Государственный урод немного помолчал. На переносице его к римской цифре V прибавилось сразу две единицы: это, наряду с витиеватой вежливостью, служило, вероятно, признаком крайнего бешенства, какое только мог себе позволить холоднокровный фээсбэшный чин. Наконец, он проговорил, выдавливая слова:
— Его зовут Саша Новосельцев, ему не исполнилось тридцати, и у него…
— Остались жена и двое ребятишек, — подхватил Максим Т. Ермаков с глумливой улыбкой.
— Остались жена и маленький сын, — злобно подтвердил государственный урод. — А разница между вами вот какая. Сегодня лейтенант Новосельцев просто и буднично сделал то, чего мы добиваемся от вас много месяцев. Продумываем сценарии, танцуем вокруг вас сложные танцы, тратим без счета государственные средства — уж извините, что не вам в карман. Лейтенанту Новосельцеву никто не обещал ни миллионов, ни посмертной славы. Его никто не выделял, не говорил ему, что он особенный. Он собой закрыл вас от пули, тем сохранил возможность остановить волну негатива. Просто взял и сделал это. А вы, почему вы не можете? Чем ваша жизнь ценнее, чем его жизнь?
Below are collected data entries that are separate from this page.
-- ==== Sys2Proof/Laws/Memory.lean ====
section
/-! SUPPORT. The laws of byte memories: read after write, every operation keeps the canonical form, equal reads are equal
memories, and what MemRead and MemWrite answer. -/

namespace Sys2Proof.Machine

theorem Cells.lookup_insert (m : List Host.Cell) (i j : Nat) (v : Byte) :
    Cells.lookup (Cells.insert i v m) j = if j = i then some v else Cells.lookup m j := by
  induction m with
  | nil => simp [Cells.insert, Cells.lookup]
  | cons c m ih =>
    obtain ⟨a, b⟩ := c
    simp only [Cells.insert]
    split_ifs <;> simp_all [Cells.lookup]

theorem Cells.lookup_below (m : List Host.Cell) (lo i : Nat) (h : Cells.rising lo m = true) (hi : i < lo) :
    Cells.lookup m i = none := by
  induction m generalizing lo with
  | nil => rfl
  | cons c m ih =>
    obtain ⟨a, b⟩ := c
    simp only [Cells.rising, Bool.and_eq_true, decide_eq_true_eq] at h
    have hne : i ≠ a := by omega
    simp only [Cells.lookup, if_neg hne]
    exact ih (a + 1) h.2 (by omega)

theorem Cells.lookup_erase (m : List Host.Cell) (lo i j : Nat) (h : Cells.rising lo m = true) :
    Cells.lookup (Cells.erase i m) j = if j = i then none else Cells.lookup m j := by
  induction m generalizing lo with
  | nil => simp [Cells.erase, Cells.lookup]
  | cons c m ih =>
    obtain ⟨a, b⟩ := c
    simp only [Cells.rising, Bool.and_eq_true, decide_eq_true_eq] at h
    simp only [Cells.erase]
    by_cases hia : i = a
    · subst hia
      by_cases hj : j = i
      · subst hj; simp [Cells.lookup_below m (j + 1) j h.2 (by omega)]
      · simp [Cells.lookup, hj]
    · simp only [if_neg hia, Cells.lookup, ih (a + 1) h.2]
      by_cases hja : j = a
      · subst hja; simp [Ne.symm hia]
      · simp [hja]

theorem Cells.rising_mono (m : List Host.Cell) (lo lo' : Nat) (h : Cells.rising lo m = true) (hl : lo' ≤ lo) :
    Cells.rising lo' m = true := by
  cases m with
  | nil => rfl
  | cons c m =>
    simp only [Cells.rising, Bool.and_eq_true, decide_eq_true_eq] at h ⊢
    exact ⟨⟨by omega, h.1.2⟩, h.2⟩

theorem Cells.rising_insert (m : List Host.Cell) (lo i : Nat) (v : Byte) (h : Cells.rising lo m = true) (hlo : lo ≤ i)
    (hi : i < 2048) : Cells.rising lo (Cells.insert i v m) = true := by
  induction m generalizing lo with
  | nil => simp [Cells.insert, Cells.rising, hlo, hi]
  | cons c m ih =>
    obtain ⟨a, b⟩ := c
    simp only [Cells.rising, Bool.and_eq_true, decide_eq_true_eq] at h
    simp only [Cells.insert]
    split_ifs with h1 h2
    · simp only [Cells.rising, Bool.and_eq_true, decide_eq_true_eq]
      exact ⟨⟨hlo, hi⟩, ⟨by omega, h.1.2⟩, h.2⟩
    · subst h2
      simp only [Cells.rising, Bool.and_eq_true, decide_eq_true_eq]
      exact ⟨⟨hlo, hi⟩, h.2⟩
    · simp only [Cells.rising, Bool.and_eq_true, decide_eq_true_eq]
      exact ⟨h.1, ih (a + 1) h.2 (by omega)⟩

theorem Cells.rising_erase (m : List Host.Cell) (lo i : Nat) (h : Cells.rising lo m = true) :
    Cells.rising lo (Cells.erase i m) = true := by
  induction m generalizing lo with
  | nil => rfl
  | cons c m ih =>
    obtain ⟨a, b⟩ := c
    simp only [Cells.rising, Bool.and_eq_true, decide_eq_true_eq] at h
    simp only [Cells.erase]
    split_ifs with h1
    · exact Cells.rising_mono m (a + 1) lo h.2 (by omega)
    · simp only [Cells.rising, Bool.and_eq_true, decide_eq_true_eq]
      exact ⟨h.1, ih (a + 1) h.2⟩

theorem Cells.rising_keepBelow (m : List Host.Cell) (lo n : Nat) (h : Cells.rising lo m = true) :
    Cells.rising lo (Cells.keepBelow n m) = true := by
  induction m generalizing lo with
  | nil => rfl
  | cons c m ih =>
    obtain ⟨a, b⟩ := c
    simp only [Cells.rising, Bool.and_eq_true, decide_eq_true_eq] at h
    have hm := ih (a + 1) h.2
    simp only [Cells.keepBelow, List.filter_cons] at hm ⊢
    split_ifs
    · simp only [Cells.rising, Bool.and_eq_true, decide_eq_true_eq]
      exact ⟨h.1, hm⟩
    · exact Cells.rising_mono _ (a + 1) lo hm (by omega)

theorem Cells.lookup_keepBelow (m : List Host.Cell) (n i : Nat) :
    Cells.lookup (Cells.keepBelow n m) i = if i < n then Cells.lookup m i else none := by
  induction m with
  | nil => simp [Cells.keepBelow, Cells.lookup]
  | cons c m ih =>
    obtain ⟨a, b⟩ := c
    simp only [Cells.keepBelow, List.filter_cons] at ih ⊢
    by_cases ha : a < n
    · simp only [ha, decide_true, if_true, Cells.lookup, ih]
      split_ifs <;> first | rfl | omega
    · simp only [ha, decide_false, Cells.lookup]
      rw [if_neg (by simp), ih]
      split_ifs <;> first | rfl | omega

theorem Cells.mem_insert {m : List Host.Cell} {i : Nat} {v : Byte} {c : Host.Cell} (h : c ∈ Cells.insert i v m) :
    c = (i, v) ∨ c ∈ m := by
  induction m with
  | nil => simpa [Cells.insert] using h
  | cons d m ih =>
    obtain ⟨a, b⟩ := d
    simp only [Cells.insert] at h
    split_ifs at h <;> simp only [List.mem_cons] at h ⊢ <;> tauto

theorem Cells.mem_erase {m : List Host.Cell} {i : Nat} {c : Host.Cell} (h : c ∈ Cells.erase i m) : c ∈ m := by
  induction m with
  | nil => simp [Cells.erase] at h
  | cons d m ih =>
    obtain ⟨a, b⟩ := d
    simp only [Cells.erase] at h
    split_ifs at h <;> simp only [List.mem_cons] at h ⊢ <;> tauto

theorem Memory.wf_rising {m : List Host.Cell} (h : Memory.wf m = true) : Cells.rising 0 m = true := by
  simp only [Memory.wf, Bool.and_eq_true] at h
  exact h.1

/-- Read after write, and a write leaves every other index alone. -/
theorem readByte_writeByte (m : List Host.Cell) (i j : Nat) (v : Byte) (h : Memory.wf m = true) :
    readByte (writeByte m i v) j = if j = i then v else readByte m j := by
  simp only [readByte, writeByte]
  split_ifs with hv hj hj
  · subst hj
    rw [Cells.lookup_erase m 0 j j (Memory.wf_rising h), if_pos rfl, hv]
    rfl
  · simp [Cells.lookup_erase m 0 i j (Memory.wf_rising h), hj]
  · simp [Cells.lookup_insert, hj]
  · simp [Cells.lookup_insert, hj]

theorem Memory.wf_writeByte (m : List Host.Cell) (i : Nat) (v : Byte) (h : Memory.wf m = true) (hi : i < 2048) :
    Memory.wf (writeByte m i v) = true := by
  simp only [Memory.wf, Bool.and_eq_true, List.all_eq_true, writeByte] at h ⊢
  split_ifs with hv
  · exact ⟨Cells.rising_erase m 0 i h.1, fun c hc => h.2 c (Cells.mem_erase hc)⟩
  · refine ⟨Cells.rising_insert m 0 i v h.1 (by omega) hi, fun c hc => ?_⟩
    rcases Cells.mem_insert hc with rfl | hc
    · simpa using hv
    · exact h.2 c hc

theorem Memory.wf_writeBytes (m : List Host.Cell) (a : Nat) (v : List Byte) (h : Memory.wf m = true)
    (ha : a + v.length ≤ 2048) : Memory.wf (writeBytes m a v) = true := by
  induction v generalizing m a with
  | nil => exact h
  | cons b v ih =>
    simp only [List.length_cons] at ha
    exact ih (writeByte m a b) (a + 1) (Memory.wf_writeByte m a b h (by omega)) (by omega)

theorem Memory.wf_memWrite {m m' : List Host.Cell} {a : Nat} {v : List Byte} (h : Memory.wf m = true)
    (hw : memWrite m a v = some m') : Memory.wf m' = true := by
  simp only [memWrite] at hw
  split_ifs at hw with ha
  simp only [Option.some.injEq] at hw
  exact hw ▸ Memory.wf_writeBytes m a v h ha

/-- A single-byte MemWrite inside the index space is admitted. -/
theorem memWrite_one (m : List Host.Cell) (i : Nat) (v : Byte) (hi : i < 2048) :
    memWrite m i [v] = some (writeByte m i v) := by
  simp [memWrite, writeBytes, show i + 1 ≤ 2048 by omega]

/-- A MemRead inside the index space is admitted. -/
theorem memRead_eq (m : List Host.Cell) (a n : Nat) (h : a + n ≤ 2048) :
    memRead m a n = some ((List.range n).map fun k => readByte m (a + k)) := by
  simp [memRead, h]

theorem Cells.rising_range' (v : Byte) (n lo : Nat) (h : lo + n ≤ 2048) :
    Cells.rising lo ((List.range' lo n).map fun i => (i, v)) = true := by
  induction n generalizing lo with
  | zero => rfl
  | succ n ih =>
    simp only [List.range'_succ, List.map_cons, Cells.rising, Bool.and_eq_true, decide_eq_true_eq]
    exact ⟨⟨le_refl _, by omega⟩, ih (lo + 1) (by omega)⟩

theorem Memory.wf_filled (v : Byte) : Memory.wf (filled v) = true := by
  simp only [Memory.wf, filled, Bool.and_eq_true]
  split_ifs with h
  · exact ⟨rfl, rfl⟩
  · refine ⟨?_, ?_⟩
    · rw [List.range_eq_range']
      exact Cells.rising_range' v 2048 0 (by omega)
    · simpa using fun _ _ => h

theorem Cells.lookup_range' (v : Byte) (n lo i : Nat) (h : lo ≤ i) (hi : i < lo + n) :
    Cells.lookup ((List.range' lo n).map fun i => (i, v)) i = some v := by
  induction n generalizing lo with
  | zero => omega
  | succ n ih =>
    simp only [List.range'_succ, List.map_cons, Cells.lookup]
    split_ifs with h1
    · rfl
    · exact ih (lo + 1) (by omega) (by omega)

/-- Every byte of a filled framebuffer is the filling byte. -/
theorem readByte_filled (v : Byte) (i : Nat) (hi : i < 2048) : readByte (filled v) i = v := by
  simp only [readByte, filled]
  split_ifs with h
  · simp [Cells.lookup, h]
  · rw [List.range_eq_range', Cells.lookup_range' v 2048 0 i (by omega) (by omega)]
    rfl

theorem Cells.ext (m m' : List Host.Cell) (lo : Nat) (h : Cells.rising lo m = true) (h' : Cells.rising lo m' = true)
    (e : ∀ i, Cells.lookup m i = Cells.lookup m' i) : m = m' := by
  induction m generalizing m' lo with
  | nil =>
    cases m' with
    | nil => rfl
    | cons c m' => simpa [Cells.lookup] using e c.1
  | cons c m ih =>
    obtain ⟨a, b⟩ := c
    cases m' with
    | nil => simpa [Cells.lookup] using e a
    | cons c' m' =>
      obtain ⟨a', b'⟩ := c'
      simp only [Cells.rising, Bool.and_eq_true, decide_eq_true_eq] at h h'
      have haa : a = a' := by
        rcases Nat.lt_trichotomy a a' with hlt | heq | hgt
        · have := e a
          simp [Cells.lookup, Nat.ne_of_lt hlt, Cells.lookup_below m' (a' + 1) a h'.2 (by omega)] at this
        · exact heq
        · have := e a'
          simp [Cells.lookup, Nat.ne_of_lt hgt, Cells.lookup_below m (a + 1) a' h.2 (by omega)] at this
      subst haa
      have hb : b = b' := by simpa [Cells.lookup] using e a
      subst hb
      have hm : m = m' := ih m' (a + 1) h.2 h'.2 fun i => by
        by_cases hi : i = a
        · subst hi
          rw [Cells.lookup_below m (i + 1) i h.2 (by omega), Cells.lookup_below m' (i + 1) i h'.2 (by omega)]
        · simpa [Cells.lookup, hi] using e i
      rw [hm]

theorem Memory.lookup_ne_zero {m : List Host.Cell} (h : Memory.wf m = true) (i : Nat) : Cells.lookup m i ≠ some 0 := by
  simp only [Memory.wf, Bool.and_eq_true, List.all_eq_true] at h
  have h2 := h.2
  clear h
  induction m with
  | nil => simp [Cells.lookup]
  | cons c m ih =>
    obtain ⟨a, b⟩ := c
    simp only [Cells.lookup]
    split_ifs with hi
    · simpa using h2 (a, b) (by simp)
    · exact ih fun c hc => h2 c (by simp [hc])

/-- Two canonical framebuffers whose bytes are equal are equal. -/
theorem Memory.ext {m m' : List Host.Cell} (h : Memory.wf m = true) (h' : Memory.wf m' = true)
    (e : ∀ i, readByte m i = readByte m' i) : m = m' := by
  refine Cells.ext m m' 0 (Memory.wf_rising h) (Memory.wf_rising h') fun i => ?_
  have ei := e i
  have n1 := Memory.lookup_ne_zero h i
  have n2 := Memory.lookup_ne_zero h' i
  simp only [readByte] at ei
  cases h1 : Cells.lookup m i <;> cases h2 : Cells.lookup m' i <;> simp_all

/-- An index outside 0 to 2047 reads as `0x00`. -/
theorem Cells.lookup_beyond (m : List Host.Cell) (lo i : Nat) (h : Cells.rising lo m = true) (hi : 2048 ≤ i) :
    Cells.lookup m i = none := by
  induction m generalizing lo with
  | nil => rfl
  | cons c m ih =>
    obtain ⟨a, b⟩ := c
    simp only [Cells.rising, Bool.and_eq_true, decide_eq_true_eq] at h
    simp only [Cells.lookup, if_neg (show i ≠ a by omega)]
    exact ih (a + 1) h.2

end Sys2Proof.Machine
end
— Тем, что она моя, сколько раз можно объяснять, — терпеливо проговорил Максим Т. Ермаков. — Наверное, этот ваш Новосельцев был хороший мужик. Если бы он, перед тем как пойти работать в ваш комитет, посоветовался со мной, я бы, может, его отговорил. Но нет, он к вам поперся. А потом еще женился и родил ребенка. И кто ему виноват, я виноват? Я представления не имею, почему он сегодня прыгнул под пулю. Вот честно — даже вообразить не могу. Я не был знаком с Новосельцевым ни единого дня. Но вот я пытаюсь представить своих знакомых, как они, значит, жертвуют собой, — и, вообразите, ни с одним не получается. А я, между прочим, знаю в Москве сотни людей. Умных, креативных, умеющих зарабатывать. И что, все они ненормальные? Неправильные? Если уж вам важна апелляция к народу — то народ вот такой. Такой, как я.
Главный головастик скривился,
— Вы не сообщили мне никакой новости, — изрек он презрительно. — Я не питаю иллюзий. За последние пятнадцать лет подобных вам стало большинство. Человек — высшая ценность, а я и есть тот самый человек. Гордый сапиенс в условиях автоматической подачи жизненных благ. Даже если парнюга живет в глубоком Зажопинске, в говне, в нищете, он себя идеального видит таким — менеджером на «тойоте». Который если не должен денег, то и никому ничего не должен. Но позвольте вас заверить, Максим Терентьевич: норма — это не статистика. Даже если нас останется пять процентов, один процент, все равно: нормальны мы, а не вы.
— Долг, патриотизм, любовь к Родине, — иронически прокомментировал Максим Т. Ермаков. — Не понимаю, как это можно переживать внутри себя. Это не частная территория. Государству, конечно, желательно, чтобы я все это испытывал, но мне-то на хрена?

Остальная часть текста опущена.